= WHAT IS EXPECTED =
Two lines in the listing below mark the span: one contains "s.seq.retryUp = false →" and one contains "t.seq.hostRst = true ∧ t.rc = s.rc) ∧". Reproduce both of them and everything between, exactly.

= DATA FOR REVIEW =
/-- Steps of a sequence, and WDI supervision. No instant is taken before an earlier one of the sequence. A member's on instant
opens its slot and takes its action, or turns a member without a PG on; a slot that closes with a good PG turns it on, and one
without is a DEADLINE fault that fails the member or takes the sequence down; a member's off instant takes its off action; a
member off, or timed out, ends the down sequence when it is the last. PG levels and debounces are followed. A WDI toggle sets
the next due time; a miss, at the due time and not before, counts, asserts line 26, raises EV41 and reacts by WDI_REACT. (R361,
R363, R370, R371, R372, R373, R374, R375, R382, R383, R384, R385) -/
def Obligations.SequencerSteps : Prop :=
  ∀ (s : State),
    let close := fun (m : Member) => seqNext s (100 * (m.cfg.onDelay + m.cfg.pgDeadline)) = true
    (∀ (i : Fin 16) (m : Member), member s i.val = some m → s.seq.state = .upRunning →
      (m.state = .waitOn → seqNext s (100 * m.cfg.onDelay) = false → exec (.seqOnInstant i) s = .next s) ∧
      (m.state = .waitOn → seqNext s (100 * m.cfg.onDelay) = true → m.cfg.mtype = 2 → hasPg m.cfg = true → Answers (.seqOnInstant i) s fun t =>
        (∃ m', member t i.val = some m' ∧ m'.state = .inSlot ∧ m'.slot = true ∧ m'.cfg = m.cfg) ∧ t.seq.state = .upRunning ∧
        (m.cfg.enPin < 8 → vget t.seq.pins m.cfg.enPin .input = enDrive m.cfg true) ∧ t.rc = s.rc ∧ SameBytes s t) ∧
      (m.state = .waitOn → seqNext s (100 * m.cfg.onDelay) = true → m.cfg.mtype = 3 → Answers (.seqOnInstant i) s fun t =>
        (∃ m', member t i.val = some m' ∧ m'.state = .on ∧ m'.on = true) ∧ t.seq.hostRst = false ∧ t.rc = s.rc) ∧
      (m.state = .waitOn → seqNext s (100 * m.cfg.onDelay) = true → m.cfg.mtype = 1 → m.cfg.index < 8 → railRuns s = true → (rail s m.cfg.index).state = .off →
        startCheck s m.cfg.index = none → s.rc.tmonShdn = false → Answers (.seqOnInstant i) s fun t =>
          (rail t m.cfg.index).state = .precheck ∧ (rail t m.cfg.index).bySeq = true ∧ ∃ m', member t i.val = some m' ∧ m'.state = .inSlot) ∧
      (m.slot = true → close m → m.pgGood = true → m.faulted = false → Answers (.seqSlotClose i) s fun t =>
        (∃ m', member t i.val = some m' ∧ m'.state = .on ∧ m'.on = true ∧ m'.slot = false) ∧ t.seq.failed = s.seq.failed ∧ t.rc = s.rc ∧
        ((∀ j x, j ≠ i.val → member s j = some x → x.state ≠ .waitOn ∧ x.slot = false) → t.seq.state = .up ∧
          EventRaised s t 40 (pack 64 [(0, 16, membersOn t), (32, 1, 1), (33, 1, b2n s.seq.viaFlock)]))) ∧
      (m.slot = true → close m → m.pgGood = false → m.faulted = false → m.state = .inSlot → flkRole s = 0 →
        (faultReact s = 0 → Answers (.seqSlotClose i) s fun t => (∃ m', member t i.val = some m' ∧ m'.state = .failed ∧ m'.slot = false) ∧
          bitOf t.seq.failed i.val = true ∧ (Sparse.get? t.flt.lines 25).isSome = true ∧ t.rc = s.rc) ∧
        (faultReact s = 1 → Answers (.seqSlotClose i) s fun t => t.seq.state = .downRunning ∧ t.seq.ups = [] ∧
          bitOf t.seq.failed i.val = true ∧ (Sparse.get? t.flt.lines 25).isSome = true ∧ t.rc = s.rc))) ∧
    (∀ (i : Fin 16) (m : Member), member s i.val = some m → s.seq.state = .downRunning → s.seq.held = false → s.seq.retryUp = false →
      (m.state = .waitOff → seqNext s (100 * m.cfg.offDelay) = true → m.cfg.mtype = 3 → Answers (.seqOffInstant i) s fun t =>
        (∃ m', member t i.val = some m' ∧ m'.state = .off ∧ m'.on = false) ∧ t.seq.hostRst = true ∧ t.rc = s.rc) ∧
      (m.state = .waitOff → seqNext s (100 * m.cfg.offDelay) = true → m.cfg.mtype = 2 → hasPg m.cfg = true → Answers (.seqOffInstant i) s fun t =>
        (∃ m', member t i.val = some m' ∧ m'.state = .switchingOff ∧ m'.on = false) ∧ t.seq.state = .downRunning ∧
        (m.cfg.enPin < 8 → vget t.seq.pins m.cfg.enPin .input = enDrive m.cfg false) ∧ t.rc = s.rc ∧ SameBytes s t) ∧
      (m.state = .switchingOff →
        (∀ us : Nat, offHolds (seqAt s us) m = true → Answers (.seqMemberOffReached i us) s fun t => (∃ m', member t i.val = some m' ∧ m'.state = .off) ∧ t.rc = s.rc ∧
          ((∀ j x, j ≠ i.val → member s j = some x → x.state ≠ .waitOff ∧ x.state ≠ .switchingOff) → t.seq.state = .down ∧ t.seq.downs = [])) ∧
        (∀ us : Nat, offHolds (seqAt s us) m = false → exec (.seqMemberOffReached i us) s = .next (seqAt s us)) ∧
        (seqNext s (100 * (m.cfg.offDelay + m.cfg.offTimeout)) = true → Answers (.seqOffTimeout i) s fun t => (∃ m', member t i.val = some m' ∧ m'.state = .offTimeout) ∧ t.rc = s.rc ∧
          ((∀ j x, j ≠ i.val → member s j = some x → x.state ≠ .waitOff ∧ x.state ≠ .switchingOff) →
            t.seq.state = .down ∧ bitOf t.seq.offTimeout i.val = true)))) ∧
    (∀ (p : Fin 8) (v : Bool) (us : Nat), Answers (.pgPinChange p v us) s fun t => bitOf t.seq.levels p.val = v ∧
      (∀ j, j < 8 → j ≠ p.val → bitOf t.seq.levels j = bitOf s.seq.levels j) ∧ t.rc = s.rc) ∧
    (∀ (i : Fin 16) (m : Member) (us : Nat), member s i.val = some m → s.seq.state ≠ .safe → hasPg m.cfg = true → pgRaw s m.cfg = true →
      m.pgGood = false →
      (waited m.pgAt m.cfg.pgDebounce (seqAt s us).seq.us = false → exec (.pgDebounceDone i us) s = .next (seqAt s us)) ∧
      (waited m.pgAt m.cfg.pgDebounce (seqAt s us).seq.us = true → Answers (.pgDebounceDone i us) s fun t =>
        (∃ m', member t i.val = some m' ∧ m'.pgGood = true ∧ m'.state = m.state) ∧ t.seq.state = s.seq.state ∧ SameBytes s t)) ∧
    (∀ (v : Bool) (us : Nat), let u := seqAt s us
      exec (.wdiToggle v us) s = .next { u with seq := { u.seq with
        wdiLevel := v, wdiDue := if s.seq.wdiArmed = true ∧ s.seq.wdiDue.isSome = true ∧ v ≠ s.seq.wdiLevel
                                 then some (us + 1000 * wdiTimeout s) else s.seq.wdiDue } }) ∧
    (∀ us d : Nat, s.seq.wdiArmed = true → s.seq.wdiDue = some d → us < d → exec (.wdiMiss us) s = .next (seqAt s us)) ∧
    ∀ us d : Nat, s.seq.wdiArmed = true → s.seq.wdiDue = some d → d ≤ us → Answers (.wdiMiss us) s fun t =>
      t.seq.wdiMisses = satInc s.seq.wdiMisses ∧ (Sparse.get? t.flt.lines 26).isSome = true ∧ t.rc = s.rc ∧
      EventRaised s t 41 (pack 64 [(0, 4, 5), (8, 2, wdiReact s), (10, 3, clampN 0 7 s.seq.retries), (32, 32, (clockOf us).toNat)]) ∧
      (wdiReact s = 0 → t.seq.wdiDue = some (us + 1000 * wdiTimeout s) ∧ t.seq.state = s.seq.state) ∧
      (wdiReact s = 1 → t.seq.wdiPulse = true ∧ t.seq.pulseAt = some us ∧ t.seq.wdiDue = none ∧ hostRstLow t = true) ∧
      (wdiReact s = 2 → s.seq.state = .up → flkRole s = 0 → (∃ i m, i < 16 ∧ member s i = some m ∧ m.state = .on) →
        t.seq.state = .downRunning ∧ t.seq.held = true ∧ t.seq.wdiArmed = false)

/-! ### The Flock bus -/

/-- The Flock bus. A follower that hears a frame with a right CRC is no longer without a master; PING is answered with the
status, UP_ARM arms it in DOWN, CANCEL disarms it, DOWN_ARM changes no more, ACK_REQ clears requests; a wrong CRC only counts.
An FSYNC edge starts the up of an armed follower and the down of another. No timeout acts before its time (an instant before the
last common start counts as passed, log 114). The bellwether's arming that times out is cancelled and the request completes
with TIMEOUT; it PINGs every expected follower, marks one silent for three PINGs lost, and takes what a right reply reports;
FSYNC read high ends its having been stuck. Frames are taken and sent while the root-derived clocks run. A lost master and a
stuck bus raise EV42. (R47, R392, R393, R394, R395, R396, R397, R398, R399, R400, R401, R402) -/
def Obligations.FlockBus : Prop :=
  let right := fun (bs : List Byte) (len : Nat) => bs.length = len + 4 ∧ crc8 (bs.take (len + 3)) = leField bs (len + 3) 1
  let bcast := fun (bs : List Byte) (ft : Nat) => leField bs 0 1 % 16 = ft ∧ (leField bs 0 1).testBit 4 = true
  let mine := fun (s : State) (bs : List Byte) (ft : Nat) =>
    leField bs 0 1 % 16 = ft ∧ (leField bs 0 1).testBit 4 = false ∧ leField bs 1 1 % 32 = flkAddr s
  let flk := fun (s : State) (f : Flock) => ({ s with flk := f } : State)
  (∀ (s : State) (bs : List Byte), flkRole s = 2 →
    (rootAlive s = false → ∀ i ∈ [Instr.flockPing bs, .flockUpArm bs, .flockDownArm bs, .flockCancel bs, .flockAckReq bs], exec i s = .next s) ∧
    (rootAlive s = true → right bs 0 → mine s bs 1 → exec (.flockPing bs) s = .next (flk s { s.flk with masterLost := false, heardAt := some s.seq.us, sent := flkReply s })) ∧
    (rootAlive s = true → right bs 0 → bcast bs 2 → s.seq.state = .down → exec (.flockUpArm bs) s =
      .next (flk s { s.flk with masterLost := false, heardAt := some s.seq.us, armed := true, armSeq := BitVec.ofNat 8 (leField bs 2 1), armAt := some s.seq.us })) ∧
    (rootAlive s = true → right bs 0 → bcast bs 3 → exec (.flockDownArm bs) s = .next (flk s { s.flk with masterLost := false, heardAt := some s.seq.us })) ∧
    (rootAlive s = true → right bs 0 → bcast bs 4 → exec (.flockCancel bs) s = .next (flk s { s.flk with masterLost := false, heardAt := some s.seq.us, armed := false })) ∧
    (rootAlive s = true → right bs 1 → mine s bs 5 → exec (.flockAckReq bs) s = .next (flk s { s.flk with
      masterLost := false, heardAt := some s.seq.us, reqDown := s.flk.reqDown && !(leField bs 3 1).testBit 6, reqDownUp := s.flk.reqDownUp && !(leField bs 3 1).testBit 7 })) ∧
    (rootAlive s = true → ¬ right bs 0 → ∀ i ∈ [Instr.flockPing bs, .flockUpArm bs, .flockDownArm bs, .flockCancel bs],
      exec i s = .next (flk s { s.flk with crcErrs := satInc s.flk.crcErrs })) ∧
    (s.flk.armed = true → s.seq.state = .down → (hasRailMember s = true → domOn s 10 = true) → (∃ i, i < 16 ∧ member s i ≠ none) →
      Answers .fsyncEdge s fun t => t.seq.state = .upRunning ∧ t.seq.viaFlock = true ∧ t.flk.armed = false ∧ t.rc = s.rc ∧
        (mpRising s = true → SameBytes s t)) ∧
    (s.flk.armed = false → s.seq.state = .up → (∃ i m, i < 16 ∧ member s i = some m ∧ m.state = .on) →
      Answers .fsyncEdge s fun t => t.seq.state = .downRunning ∧ t.seq.viaFlock = true ∧ t.rc = s.rc) ∧
    (∀ us : Nat, let due := waited s.flk.armAt (1000 * clampN 1 255 (fld s 0x5040 24 8)) us
      (due = false → exec (.flockArmTimeout us) s = .next (seqAt s us)) ∧
      (due = true → exec (.flockArmTimeout us) s = .next (flk (seqAt s us) { s.flk with armed := false }))) ∧
    (∀ us : Nat, s.flk.masterLost = false →
      (waited s.flk.heardAt 100000 us = false → exec (.flockMasterLost us) s = .next (seqAt s us)) ∧
      (waited s.flk.heardAt 100000 us = true → Answers (.flockMasterLost us) s fun t => OnlyEvents (flk (seqAt s us) { s.flk with masterLost := true }) t ∧
        EventRaised s t 42 (pack 64 [(0, 4, 4)])))) ∧
  ∀ (s : State), flkRole s = 1 →
    (∀ us : Nat, s.flk.job = .arming → faultReact s = 0 → waited s.flk.armAt (1000 * clampN 1 255 (fld s 0x5040 24 8)) us = true →
      Answers (.flockArmTimeout us) s fun t => t.flk.job = .none ∧ t.seq.ups = [] ∧
        t.flk.driveFsync = false ∧ t.flk.sent = flkFrame 4 true 0 s.flk.armSeq [] ∧ (Sparse.get? t.flt.lines 25).isSome = true ∧
        EventRaised s t 41 (pack 64 [(0, 4, 7), (10, 3, clampN 0 7 s.seq.retries), (32, 32, (clockOf us).toNat)])) ∧
    (∀ (us : Nat) (fs : Bool), let due := waited s.flk.pollAt (1000 * clampN 1 255 (fld s 0x5040 16 8)) us && rootAlive s
      (due = false → exec (.flockPoll us fs) s = .next (fsyncRead (seqAt s us) fs)) ∧
      (due = true → Answers (.flockPoll us fs) s fun t => t.flk.pinged = flkExpect s ∧ t.flk.pollAt = some us ∧ (fs = true → t.flk.fsyncStuck = false) ∧ (s.flk.pinged = 0 → t.flk.sent =
          (List.range 32).flatMap fun a => if bitOf (flkExpect s) a then flkFrame 1 false a s.flk.armSeq [] else []) ∧
        ∀ a, a < 32 → bitOf (flkExpect s) a = true → bitOf s.flk.pinged a = true → 2 ≤ Sparse.getD s.flk.misses a 0 → bitOf t.flk.lost a = true)) ∧
    (∀ (a : Fin 32) (bs : List Byte) (fs : Bool), rootAlive s = false → exec (.flockPingReply a bs fs) s = .next s) ∧
    (∀ (a : Fin 32) (bs : List Byte) (fs : Bool), rootAlive s = true → bitOf (flkExpect s) a.val = true → (bs.length ≠ 5 ∨ crc8 (bs.take 4) ≠ leField bs 4 1) →
      exec (.flockPingReply a bs fs) s = .next (fsyncRead (flk s { s.flk with crcErrs := satInc s.flk.crcErrs }) fs)) ∧
    (∀ (a : Fin 32) (bs : List Byte) (fs : Bool), rootAlive s = true → bitOf (flkExpect s) a.val = true → bs.length = 5 → crc8 (bs.take 4) = leField bs 4 1 →
      bs.all (· = 0xFF) = false → leField bs 0 1 < 64 → Answers (.flockPingReply a bs fs) s fun t =>
        bitOf t.flk.lost a.val = false ∧ bitOf t.flk.pinged a.val = false ∧ bitOf t.flk.up a.val = decide (leField bs 0 1 % 8 = 3) ∧
        bitOf t.flk.faulted a.val = ((leField bs 0 1).testBit 4 || (leField bs 0 1).testBit 5) ∧
        bitOf t.flk.armedBy a.val = ((leField bs 0 1).testBit 3 && decide (leField bs 1 1 = s.flk.armSeq.toNat)) ∧
        (bitOf s.flk.lost a.val = true → (bitOf s.flk.faulted a.val = true ∨ bitOf t.flk.faulted a.val = false) →
          EventRaised s t 42 (pack 64 [(0, 4, 5), (4, 5, a.val)]))) ∧
    ∀ fs : Bool, Answers (.flockBusError fs) s fun t =>
      OnlyEvents (flk s { s.flk with busError := true, fsyncStuck := s.flk.fsyncStuck || fs, driveFsync := s.flk.driveFsync && !fs }) t ∧ EventRaised s t 42 (pack 64 [(0, 4, 6)])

= ANSWER TO THE EXERCISE =
    (∀ (i : Fin 16) (m : Member), member s i.val = some m → s.seq.state = .downRunning → s.seq.held = false → s.seq.retryUp = false →
      (m.state = .waitOff → seqNext s (100 * m.cfg.offDelay) = true → m.cfg.mtype = 3 → Answers (.seqOffInstant i) s fun t =>
        (∃ m', member t i.val = some m' ∧ m'.state = .off ∧ m'.on = false) ∧ t.seq.hostRst = true ∧ t.rc = s.rc) ∧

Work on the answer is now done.